FIGURE 3. Prediction performance of models for SM-miRNA up-regulation pairs. (A–E) AUC values of 5 machine learning algorithms are generated by the 5-fold cross validation on the training dataset. (A) Generalized Linear Models (GLM). (B) K-nearest Neighbors (KNN). (C) Support Vector Machine (SVM). (D) Gradient Boosting Machine (GBM). (E) Random Forest (RF). (F) AUC values of 5 models were calculated on the testing dataset.

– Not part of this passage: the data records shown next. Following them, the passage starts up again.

-- ==== Sys2Proof/Tests/Slice0.lean ====
section
/-!
SUPPORT. The model's own tests. Expected values are those of 95_test_vectors.md (W, T1, V1 to V3, C1, S1, E1, P1 to P4),
of the worked examples in the rules, or written out by hand from the encodings of 30_encoding.md. The last part shows for
every obligation with hypotheses a state and operands that meet them, at the boundary values of each clause.
-/

open Sys2Proof Sys2Proof.Machine

namespace Sys2Proof.Tests

/-- C1's control pattern, with the null word. -/
def cfgF : Config := { Config.cfgA with ctrlInit := 0xA5C3#16, nullWordAfterCtrl := true }

/-- P4's configuration: DECODED with two lines, a temperature domain of 8. -/
def cfgT : Config := { Config.cfgA with cs := .decoded 2, tempSpan := some 8 }

/-- T1's SIPM configuration. -/
def cfgS : Config :=
  { Config.cfgA with numChips := 8, topology := .sipm 2, cs := .direct 8 [0, 1, 2, 3, 4, 5, 6, 7] }

/-- S1's configuration with the lines in reverse order. -/
def cfgR : Config := { Config.cfgA with cs := .direct 4 [3, 2, 1, 0] }

def nextState : Host.Outcome State Fault Refusal → Option State
  | .next s => some s
  | _ => none

/-- A field of the state a step leads to. -/
def after {α : Type} (o : Host.Outcome State Fault Refusal) (f : State → α) : Option α := (nextState o).map f

/-- The last response of the state a step leads to, as a response word. -/
def answer (o : Host.Outcome State Fault Refusal) : Option RspWord :=
  (nextState o).bind fun s => s.responses.getLast?.map responseWord

/-! ### Well-formedness: each check refuses an ill-formed term -/

theorem test_wf_examples : Config.cfgA.valid = true ∧ cfgF.valid = true ∧ cfgT.valid = true ∧ cfgS.valid = true ∧
    cfgR.valid = true := by decide

theorem test_wf_odd_chips : { Config.cfgA with numChips := 3, cs := .direct 4 [0, 1, 2] }.chipsOk = false ∧
    { Config.cfgA with numChips := 3, cs := .direct 4 [0, 1, 2] }.valid = false := by decide

theorem test_wf_no_chips : { Config.cfgA with numChips := 0 }.chipsOk = false := by decide

theorem test_wf_boards : { cfgS with topology := .sipm 3 }.topologyOk = false ∧
    { cfgS with topology := .sipm 0 }.topologyOk = false ∧ { cfgS with topology := .sipm 3 }.valid = false := by decide

theorem test_wf_ctrlInit : { Config.cfgA with ctrlInit := 0x0004#16 }.ctrlInitOk = false ∧
    { Config.cfgA with ctrlInit := 0x0020#16 }.valid = false := by decide

theorem test_wf_csMap : { Config.cfgA with cs := .direct 4 [0, 1, 1, 3] }.csOk = false ∧
    { Config.cfgA with cs := .direct 4 [0, 1, 2, 4] }.csOk = false ∧
    { Config.cfgA with cs := .direct 4 [0, 1, 2] }.csOk = false ∧
    { Config.cfgA with cs := .decoded 1 }.csOk = false ∧ { Config.cfgA with cs := .decoded 1 }.valid = false := by decide

theorem test_wf_tempSpan : { cfgT with tempSpan := some 0 }.tempOk = false ∧
    { cfgT with tempSpan := some 65521 }.tempOk = false ∧ { cfgT with tempSpan := some 65520 }.tempOk = true ∧
    { cfgT with tempSpan := some 0 }.valid = false := by decide

theorem test_wf_ctrl : (Instr.ctrl 0#4).wf Config.cfgA = false ∧ (Instr.ctrl 1#4).wf Config.cfgA = true ∧
    (Instr.ctrl 0#4).wf cfgF = true := by decide

/-! ### Decoding: words written out from 30_encoding.md R70 to R79 -/

theorem test_decode_requests : decodeReq 0x000050000#35 = .hrr 5#16 0#16 ∧
    decodeReq 0x100050064#35 = .hrw 5#16 100#16 ∧ decodeReq 0x200060000#35 = .irr 6#16 0#16 ∧
    decodeReq 0x3FFFF8001#35 = .cr 0xFFFF#16 0x8001#16 ∧ decodeReq 0x40007FF00#35 = .cw 7#16 0xFF00#16 ∧
    decodeReq 0x500030000#35 = .ill5 3#16 0#16 ∧ decodeReq 0x600001234#35 = .ill6 0#16 0x1234#16 ∧
    decodeReq 0x700100000#35 = .ill7 16#16 0#16 := by decide

theorem test_decode_volt : decodeSpi Config.cfgA 0b0001000000000000#16 = .ok (.voltCh0 0#12) ∧
    decodeSpi Config.cfgA 0b0010000001100100#16 = .ok (.voltCh1 100#12) ∧
    decodeSpi Config.cfgA 0b0011100000000000#16 = .ok (.voltCh2 2048#12) ∧
    decodeSpi Config.cfgA 0b0100111111111111#16 = .ok (.voltCh3 4095#12) := ⟨rfl, rfl, rfl, rfl⟩

theorem test_decode_rdreq : decodeSpi Config.cfgA 0b1001000000000000#16 = .ok .rdreqCh0 ∧
    decodeSpi Config.cfgA 0b1010000000000000#16 = .ok .rdreqCh1 ∧
    decodeSpi Config.cfgA 0b1011000000000000#16 = .ok .rdreqCh2 ∧
    decodeSpi Config.cfgA 0b1100000000000000#16 = .ok .rdreqCh3 := ⟨rfl, rfl, rfl, rfl⟩

/-- `pwr` is `{PWR3, PWR2, PWR1, PWR0}`: 0xA5D3 has bit 4 set, PWR2. -/
theorem test_decode_ctrl_null : decodeSpi cfgF 0b1010010111010011#16 = .ok (.ctrl 0b0100#4) ∧
    decodeSpi cfgF 0xA5C3#16 = .ok (.ctrl 0#4) ∧ decodeSpi Config.cfgA 0x0010#16 = .ok (.ctrl 4#4) ∧
    decodeSpi Config.cfgA 0x0000#16 = .ok .null := ⟨rfl, rfl, rfl, rfl⟩

theorem test_decode_refuses : decodeSpi Config.cfgA 0x5000#16 = .error .unknownCommandWord ∧
    decodeSpi Config.cfgA 0x9001#16 = .error .unknownCommandWord ∧
    decodeSpi cfgF 0x25D3#16 = .ok (.voltCh1 0x5D3#12) ∧
    decodeSpi cfgF 0xA5D2#16 = .error .unknownCommandWord := ⟨rfl, rfl, rfl, rfl⟩

theorem test_decodeTableWord : decodeTableWord 40 0x100050064 = some (.hrw 5#16 100#16) ∧
    decodeTableWord 16 0xB000 = some .rdreqCh2 ∧ decodeTableWord 16 0x0004 = some (.ctrl 1#4) ∧
    decodeTableWord 40 0x800000000 = none := by decide

/-! ### Words and units -/

/-- V1 of 95_test_vectors.md. -/
theorem test_volt_words : voltWord 0 0#16 = 0x1000#16 ∧ voltWord 1 100#16 = 0x2064#16 ∧
    voltWord 2 2048#16 = 0x3800#16 ∧ voltWord 3 4095#16 = 0x4FFF#16 ∧ voltWord 0 4096#16 = 0x1000#16 ∧
    voltWord 1 5000#16 = 0x2388#16 ∧ voltWord 2 0x1234#16 = 0x3234#16 ∧ voltWord 3 0xFFFF#16 = 0x4FFF#16 := by decide

/-- V1's cache column. -/
theorem test_clamp : clampVoltage 0#16 = 0#12 ∧ clampVoltage 4095#16 = 4095#12 ∧ clampVoltage 4096#16 = 4095#12 ∧
    clampVoltage 0xFFFF#16 = 4095#12 := by decide

/-- V3. -/
theorem test_readback : readback 0x0001#16 = 0x002#12 ∧ readback 0x0123#16 = 0x246#12 ∧ readback 0x07FF#16 = 0xFFE#12 ∧
    readback 0x0800#16 = 0x000#12 ∧ readback 0x8123#16 = 0x246#12 ∧ readback 0xFFFF#16 = 0xFFE#12 := by decide

/-- C1, steps 1, 2, 5 and 6. -/
theorem test_control_words : withPower 0xA5C3#16 0 true = 0xA5C7#16 ∧ withPower 0xA5C7#16 3 true = 0xA5E7#16 ∧
    withPower 0xA5FF#16 1 false = 0xA5F7#16 ∧ withPower 0xA5F7#16 1 false = 0xA5F7#16 := by decide

/-- Bit 15 first: 0x8001 begins and ends with a 1. -/
theorem test_wire_order : (wireBits 0x8002#16).take 2 = [true, false] ∧ (wireBits 0x8002#16).drop 14 = [true, false] := by
  decide

/-- T1, BOARD. -/
theorem test_translate : translateAddress Config.cfgA 15#16 = .dac ⟨3, 3, 3, 1, 1, 1, none⟩ ∧
    translateAddress Config.cfgA 8#16 = .dac ⟨2, 0, 2, 0, 1, 1, none⟩ ∧
    translateAddress Config.cfgA 16#16 = .outOfRange ∧ translateAddress cfgT 16#16 = .temp 0 ∧
    translateAddress cfgT 23#16 = .temp 7 ∧ translateAddress cfgT 24#16 = .outOfRange ∧
    translateAddress cfgT 0xFFFF#16 = .outOfRange ∧
    translateAddress { cfgT with tempSpan := some 65520 } 0xFFFF#16 = .temp 65519 := by decide

/-- T1, SIPM. -/
theorem test_translate_sipm : translateAddress cfgS 9#16 = .dac ⟨2, 1, 2, 0, 1, 1, some 0⟩ ∧
    translateAddress cfgS 20#16 = .dac ⟨5, 0, 5, 1, 2, 0, some 1⟩ ∧
    translateAddress cfgS 31#16 = .dac ⟨7, 3, 7, 1, 3, 1, some 1⟩ := by decide

/-- S1. -/
theorem test_select_events : selectEvents Config.cfgA 1 = [.csLow 1, .wait .tCsSetup] ∧
    deselectEvents Config.cfgA 1 = [.wait .tCsHold, .csHigh 1] ∧ selectEvents cfgR 1 = [.csLow 2, .wait .tCsSetup] ∧
    selectEvents cfgT 2 = [.decAddr 2, .wait .tDecSetup, .enLow] ∧
    deselectEvents cfgT 2 = [.wait .tDecHold, .enHigh] ∧
    select 4 (State.resetWith Config.cfgA) = .error .selectOutOfRange := by decide

/-! ### Requests, one each -/

/-- P1: `HRW 5, 100` in CFG-A, its trace. -/
theorem test_hrw_trace : after (exec (.hrw 5#16 100#16) State.reset) State.trace =
    some [.csLow 1, .wait .tCsSetup, .xfer 0x2064#16 (Config.rxDraw 0), .wait .tCsHold, .csHigh 1, .wait .tStrobeGap,
      .ldacLow, .wait .tLdacLow, .ldacHigh] := rfl

/-- V1's row 5000: the shadow saturates while the wire carries the raw low bits. -/
theorem test_hrw_saturates : after (exec (.hrw 5#16 5000#16) State.reset) (fun s => s.vcache[5]?) = some (some 4095#12) ∧
    answer (exec (.hrw 5#16 5000#16) State.reset) = some 0x00000#18 := by decide

theorem test_hrr_reads_shadow :
    answer (exec (.hrr 5#16 0xFFFF#16) { State.reset with vcache := State.reset.vcache.set 5 4095#12 }) =
      some 0x00FFF#18 := by decide

/-- P4, request 2: the decoder is addressed before it is enabled. -/
theorem test_irr_trace : after (exec (.irr 14#16 0#16) (State.resetWith cfgT)) State.trace =
    some [.decAddr 3, .wait .tDecSetup, .enLow, .xfer 0xB000#16 (Config.rxDraw 0), .wait .tDecHold, .enHigh] := rfl

theorem test_irr_answer : after (exec (.irr 14#16 0#16) (State.resetWith cfgT)) State.responses =
    some [⟨.ok, voltResult (readback (Config.rxDraw 0))⟩] := rfl

/-- C1, step 2, with the null word in the same window. -/
theorem test_cw_trace :
    after (exec (.cw 3#16 0xFF00#16) { State.resetWith cfgF with ccache := [0xA5C7#16, 0xA5C3#16, 0xA5C3#16, 0xA5C3#16] })
      State.trace =
    some [.csLow 0, .wait .tCsSetup, .xfer 0xA5E7#16 (Config.rxDraw 0), .xfer 0x0000#16 (Config.rxDraw 1), .wait .tCsHold,
      .csHigh 0] := rfl

theorem test_cw_clears_one_bit :
    after (exec (.cw 1#16 0#16) { State.resetWith cfgF with ccache := [0xA5FF#16, 0xA5C3#16, 0xA5C3#16, 0xA5C3#16] })
      State.ccache = some [0xA5F7#16, 0xA5C3#16, 0xA5C3#16, 0xA5C3#16] := by decide

/-- After `CW 6, 1`: `CR 6` answers 1, `CR 7` answers 0 (44_request_ops.md R205). -/
theorem test_cr_reads_bit :
    answer (exec (.cr 6#16 0#16) { State.reset with ccache := [0#16, 0x0010#16, 0#16, 0#16] }) = some 0x00001#18 ∧
    answer (exec (.cr 7#16 0#16) { State.reset with ccache := [0#16, 0x0010#16, 0#16, 0#16] }) = some 0x00000#18 := by
  decide

/-- E1: the op is checked before the address. -/
theorem test_ill : answer (exec (.ill5 3#16 0#16) State.reset) = some 0x10000#18 ∧
    answer (exec (.ill6 0#16 0x1234#16) State.reset) = some 0x10000#18 ∧
    answer (exec (.ill7 16#16 0#16) State.reset) = some 0x10000#18 := by decide

/-- E1 and P4: out of range, and a write in the temperature domain. -/
theorem test_illegal_address : answer (exec (.hrw 16#16 5#16) State.reset) = some 0x20000#18 ∧
    answer (exec (.hrr 24#16 0#16) (State.resetWith cfgT)) = some 0x20000#18 ∧
    answer (exec (.hrw 17#16 1#16) (State.resetWith cfgT)) = some 0x20000#18 ∧
    after (exec (.hrw 17#16 1#16) (State.resetWith cfgT)) State.trace = some [] := by decide

/-- P4, request 3. -/
theorem test_temperature : after (exec (.irr 16#16 0#16) (State.resetWith cfgT)) State.trace =
    some [.tempCall 2#3 0 (Config.tempStatus 0) (Config.tempData 0)] := rfl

TABLE 1. Prediction performance of models for up-regulation pairs using the 5-fold cross validation on the training dataset.
Similarly, down-regulation pairs from Dataset2 were also randomly split into training (50%) and testing sets (50%). The highest AUC values for GLM, KNN, SVM, ANN, and RF were 0.787, 0.800, 0.799, 0.771 and 0.844 (Figures 4A–E) when the parameters “alpha”, “K value”, “log2(C)”, “decay” and “mtry” for GLM, KNN, SVM, ANN, and RF were set as “1”, “15”, “2”, “0.5” and “149”, respectively. AUC, Sens, Spec, AUCSD, SensSD and SpecSD of models were shown in Table 2. Setting the “mtry” parameter to “100” made RF the best model reaching the highest AUC value at 0.905 among these five machine learning classifiers by 5-fold cross-validation (Figure 3E). In the testing phase, the AUC values for GLM, KNN, SVM, ANN, and RF were 0.816, 0.846, 0.846, 0.775 and 0.895 (Figure 4F), respectively. Thus, the most accurate RF model was finally chosen for predicting down-regulation pairs.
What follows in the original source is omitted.